"""

-- ==== Sys2Proof/Certificates/Slice0/Obligations.lean ====
section
/-! DEFINITION. The statements about the bridge that are to be proved, one proposition each. The rules they come from are
named in their docstrings; the terms they use stand in Sys2Proof/Safety.lean. A statement about a command says that
`exec` answers a next state and what that state holds; where it gives the state as `u.Reports t`, every field that
reporting does not write is as in `u`, so that it is the frame as well. -/

section
open Sys2Proof Sys2Proof.Machine

/-! ### The step -/

/-- A step takes the command at the front of the queue and runs it on the state with the queue's rest; with an empty
queue the block idles (log entry 4). -/
def Obligations.StepRunsFrontCommand : Prop :=
  (∀ (c : Instr) (rest : List Instr) (s : State), s.pending = c :: rest → step s = exec c { s with pending := rest }) ∧
    ∀ s : State, s.pending = [] → step s = .next s

/-- No command stops the bridge, and none touches the queue of commands that wait. -/
def Obligations.NoCommandStops : Prop :=
  ∀ (c : Instr) (s : State), ∃ t, exec c s = .next t ∧ t.pending = s.pending

/-! ### Starts -/

/-- R19: at power-on, and at a release of RST_N that is low, the straps are sampled, the start-up writes stand in the
queue, and every block takes its reset value. What the links and the clock bring stays: the requests presented, the
time, and the model's own numbering and queue of commands (log entry 12). The model's choices (log entry 21, DESIGN CHOICE):
the start-up writes join the queue at the start itself, where R19 says within 2 µs, and a RESET_RELEASE while RST_N is high
only lets time pass. The start-up writes are 21, in their order, with their offsets in the control window and their lengths
in beats; the last beat of the last is the header beat with the start kind and the straps. -/
def Obligations.StartsResetEveryBlock : Prop :=
  ((∀ (dt : Nat) (cwb : BitVec 4) (s : State), ∃ t, exec (.powerOn dt cwb) s = .next t ∧
     t = { State.reset with
       pending := s.pending, cwb := cwb, startKind := .powerOn, ownQueue := startUpWrites .powerOn cwb t.now,
       now := (s.wait dt).now, presented := s.presented, nextId := s.nextId, orders := s.orders }) ∧
   (∀ (dt : Nat) (cwb : BitVec 4) (s : State), s.rstn = false → ∃ t, exec (.resetRelease dt cwb) s = .next t ∧
     t = { State.reset with
       pending := s.pending, cwb := cwb, startKind := .resetLine, ownQueue := startUpWrites .resetLine cwb t.now,
       now := (s.wait dt).now, presented := s.presented, nextId := s.nextId, orders := s.orders }) ∧
   ∀ (dt : Nat) (cwb : BitVec 4) (s : State), s.rstn = true → exec (.resetRelease dt cwb) s = .next (s.wait dt)) ∧
  (∀ (kind : StartKind) (cwb : BitVec 4) (now : Nat),
     (startUpWrites kind cwb now).map (fun w => (w.addr, w.beats.length)) =
         (List.range 4).map (fun i => (controlBaseOf cwb + 0x2800 + 256 * i, 4)) ++ [(controlBaseOf cwb + 0x1000, 1)] ++
           (List.range 16).map (fun i => (controlBaseOf cwb + 256 * i, 4)) ∧
       (startUpWrites kind cwb now).length = 21 ∧
       ((startUpWrites kind cwb now).getLast?.bind fun w => w.beats.getLast?) = some (fullBeat (headerBeat kind cwb)) ∧
       ∀ w ∈ startUpWrites kind cwb now, w.joined = now)

/-- R18, R27, R40, R137, R181: at the falling edge of RST_N everything taken, queued, held or in flight is abandoned
without an answer, every line is low, and no initiator is accepted. While RST_N is low nothing is taken: whatever command
comes, but a power-on or the release itself, only the clock moves, and the phase counter is held at 0; a request that an
initiator presents then, presenting none already, stays presented (R2, log entry 7). Beside that the state stays as it stands
until the release (log entry 21). -/
def Obligations.ResetLineAbandons : Prop :=
  (∀ (dt : Nat) (s : State), s.rstn = true → ∃ t, exec (.resetAssert dt) s = .next t ∧
     t.rstn = false ∧ t.outstanding = [] ∧ t.returned = [] ∧ t.stream = [] ∧ t.ownQueue = [] ∧ t.offered = [] ∧
     t.held = [] ∧ t.redirects = [] ∧ t.inFlight = [] ∧ t.inFlightOwn = [] ∧ (∀ i : Fin 64, t.parks[i] = none) ∧
     (∀ i, t.accept i = false) ∧ t.fpo = false ∧ (∀ m, t.markerLine m = false) ∧ t.attn = false ∧ t.phase = 0 ∧
     t.presented = s.presented ∧ t.waiting = []) ∧
  (∀ (c : Instr) (s : State), s.rstn = false → (∀ dt cwb, c ≠ .powerOn dt cwb) → (∀ dt cwb, c ≠ .resetRelease dt cwb) →
     (∀ dt r, c ≠ .requestTaken dt r) →
     ∃ n, s.now ≤ n ∧ exec c s = .next { s with now := n, phase := 0, returned := [], waiting := s.waitOrder }) ∧
  ∀ (dt : Nat) (r : Request) (s : State), s.rstn = false → r.wf = true →
     ∃ n, s.now ≤ n ∧ exec (.requestTaken dt r) s =
       .next { s with
         now := n, phase := 0, returned := [], waiting := s.waitOrder,
         presented := if ∃ q ∈ s.presented, q.initiator = r.initiator then s.presented else s.presented ++ [r] }

/-- R19 step 4: the system link opens when no start-up write is unanswered, and not before; a start-up write answered
FAULT gives its STORE_ERROR report then, with the PC of its response (log entry 20). The answer to the last start-up
write opens the link in the same event; the row of its own acts only in a state in which the condition stands, and changes
nothing in another (log entry 3). -/
def Obligations.SystemLinkOpens : Prop :=
  (∀ s : State, s.Calm → s.linkOpen = false → s.startUpUnanswered = false → s.startupFaults = [] →
    exec .systemLinkOpen s = .next { s.wait 0 with linkOpen := true }) ∧
  (∀ (s : State) (f : StartupFault), s.Calm → s.linkOpen = false → s.startUpUnanswered = false → s.startupFaults = [f] →
    ∃ t, exec .systemLinkOpen s = .next t ∧ ({ s.wait 0 with linkOpen := true, startupFaults := [] } : State).Reports t ∧
      s.Tells t .storeError f.write.kind.producer f.pc f.write.addr f.write.kind.detail) ∧
  (∀ s : State, s.Calm → (s.linkOpen = true ∨ s.startUpUnanswered = true) → exec .systemLinkOpen s = .next (s.wait 0)) ∧
  ∀ (s : State) (dt tag : Nat) (w : OwnWrite), s.Calm → s.linkOpen = false → s.inFlightOwn = [{ tag := tag, write := w }] →
    w.kind.isStartUp = true → s.ownQueue = [] → s.offered = [] → s.startupFaults = [] →
    exec (.ownWriteResponse dt tag true) s = .next { s.wait dt with inFlightOwn := [], linkOpen := true }

/-! ### Requests -/

/-- R4, R5: the class of a request, by its span, its kind and its initiator. One that runs past the last address of the 40-bit
address space is refused. One whole in the control window, 1 MiB from the straps' value times 1 GiB, is CONTROL; one whole in
one OPEN window is WINDOW; one that shares a byte with either otherwise is a straddle, and refused. Of the others a WRITE by the
initiator of a source that is not EMPTY, whole in its ring, is CAPTURE, and the rest is PLAIN. Where the statement asks for
one window or one source, spans and initiators do not repeat in a run (SpanLaw, InitiatorLaw).
R6, R9: a CONTROL or PLAIN request is taken and forwarded unchanged as one transaction.
R5, R145: a refused request, and a WINDOW WRITE, is answered FAULT by the bridge and does nothing else; the answer
waits behind the earlier requests of its initiator. -/
def Obligations.RequestForwardedOrRefused : Prop :=
  (∀ (r : Request) (s : State),
     let first := r.addr.toNat
     let past := first + 64 * r.access.length
     let inside (base length : Nat) : Prop := base ≤ first ∧ past ≤ base + length
     let shares (base length : Nat) : Prop := first < base + length ∧ base < past
     let control := s.cwb.toNat * 2 ^ 30
     let captures (n : Fin 32) : Prop := r.access.isWrite = true ∧ s.sources[n].state ≠ .empty ∧
       s.sources[n].initiator = r.initiator ∧
       inside s.sources[n].ringBase (s.sources[n].slotCount * s.sources[n].bufferLength * 64)
     (2 ^ 40 < past → s.classify r = .refused) ∧
     (inside control (2 ^ 20) → s.classify r = .control) ∧
     (past ≤ 2 ^ 40 → ¬inside control (2 ^ 20) →
       (∀ (w : Fin 8) (x : Window), s.windows[w] = some x → inside x.base x.length →
         (∀ (v : Fin 8) (y : Window), s.windows[v] = some y → inside y.base y.length → v = w) → s.classify r = .window w) ∧
       ((∀ (w : Fin 8) (x : Window), s.windows[w] = some x → ¬inside x.base x.length) →
         (shares control (2 ^ 20) → s.classify r = .refused) ∧
         (∀ (w : Fin 8) (x : Window), s.windows[w] = some x → shares x.base x.length → s.classify r = .refused) ∧
         (¬shares control (2 ^ 20) → (∀ (w : Fin 8) (x : Window), s.windows[w] = some x → ¬shares x.base x.length) →
           (∀ n, captures n → (∀ m, captures m → m = n) → s.classify r = .capture n) ∧
           ((∀ n, ¬captures n) → s.classify r = .plain))))) ∧
  (∀ (dt : Nat) (r : Request) (s : State), s.Ready r →
     (s.classify r = .plain → exec (.requestTaken dt r) s = .next { s.arrived dt r with
       nextId := s.nextId + 2,
       stream := s.stream ++ [⟨s.nextId + 1, .plain s.nextId, r.addr.toNat, r.access⟩] }) ∧
     (s.classify r = .control → exec (.requestTaken dt r) s = .next { s.arrived dt r with
       nextId := s.nextId + 2,
       stream := s.stream ++ [⟨s.nextId + 1, .control s.nextId, r.addr.toNat, r.access⟩] })) ∧
  ∀ (dt : Nat) (r : Request) (s : State), s.Ready r → s.IdLaw →
    (s.classify r = .refused ∨ ((∃ w, s.classify r = .window w) ∧ r.access.isWrite = true ∧ s.drain = none)) →
    ((∀ k ∈ s.outstanding, k.initiator ≠ r.initiator) →
      exec (.requestTaken dt r) s = .next { s.wait dt with
        nextId := s.nextId + 1,
        returned := [{ initiator := r.initiator, request := s.nextId, answer := .fault }] }) ∧
    ((∃ k ∈ s.outstanding, k.initiator = r.initiator) →
      (∀ k ∈ s.outstanding, k.initiator = r.initiator → k.answer = none) →
      exec (.requestTaken dt r) s = .next { s.wait dt with
        nextId := s.nextId + 1,
        outstanding := s.outstanding ++ [{ Taken.fresh s.nextId r.initiator with answer := some .fault }] })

"""

When you retype the data above, start at its first line, stop after the line containing "every field that", and leave out everything else.

-- ==== Sys2Proof/Certificates/Slice0/Obligations.lean ====
section
/-! DEFINITION. The statements about the bridge that are to be proved, one proposition each. The rules they come from are
named in their docstrings; the terms they use stand in Sys2Proof/Safety.lean. A statement about a command says that
`exec` answers a next state and what that state holds; where it gives the state as `u.Reports t`, every field that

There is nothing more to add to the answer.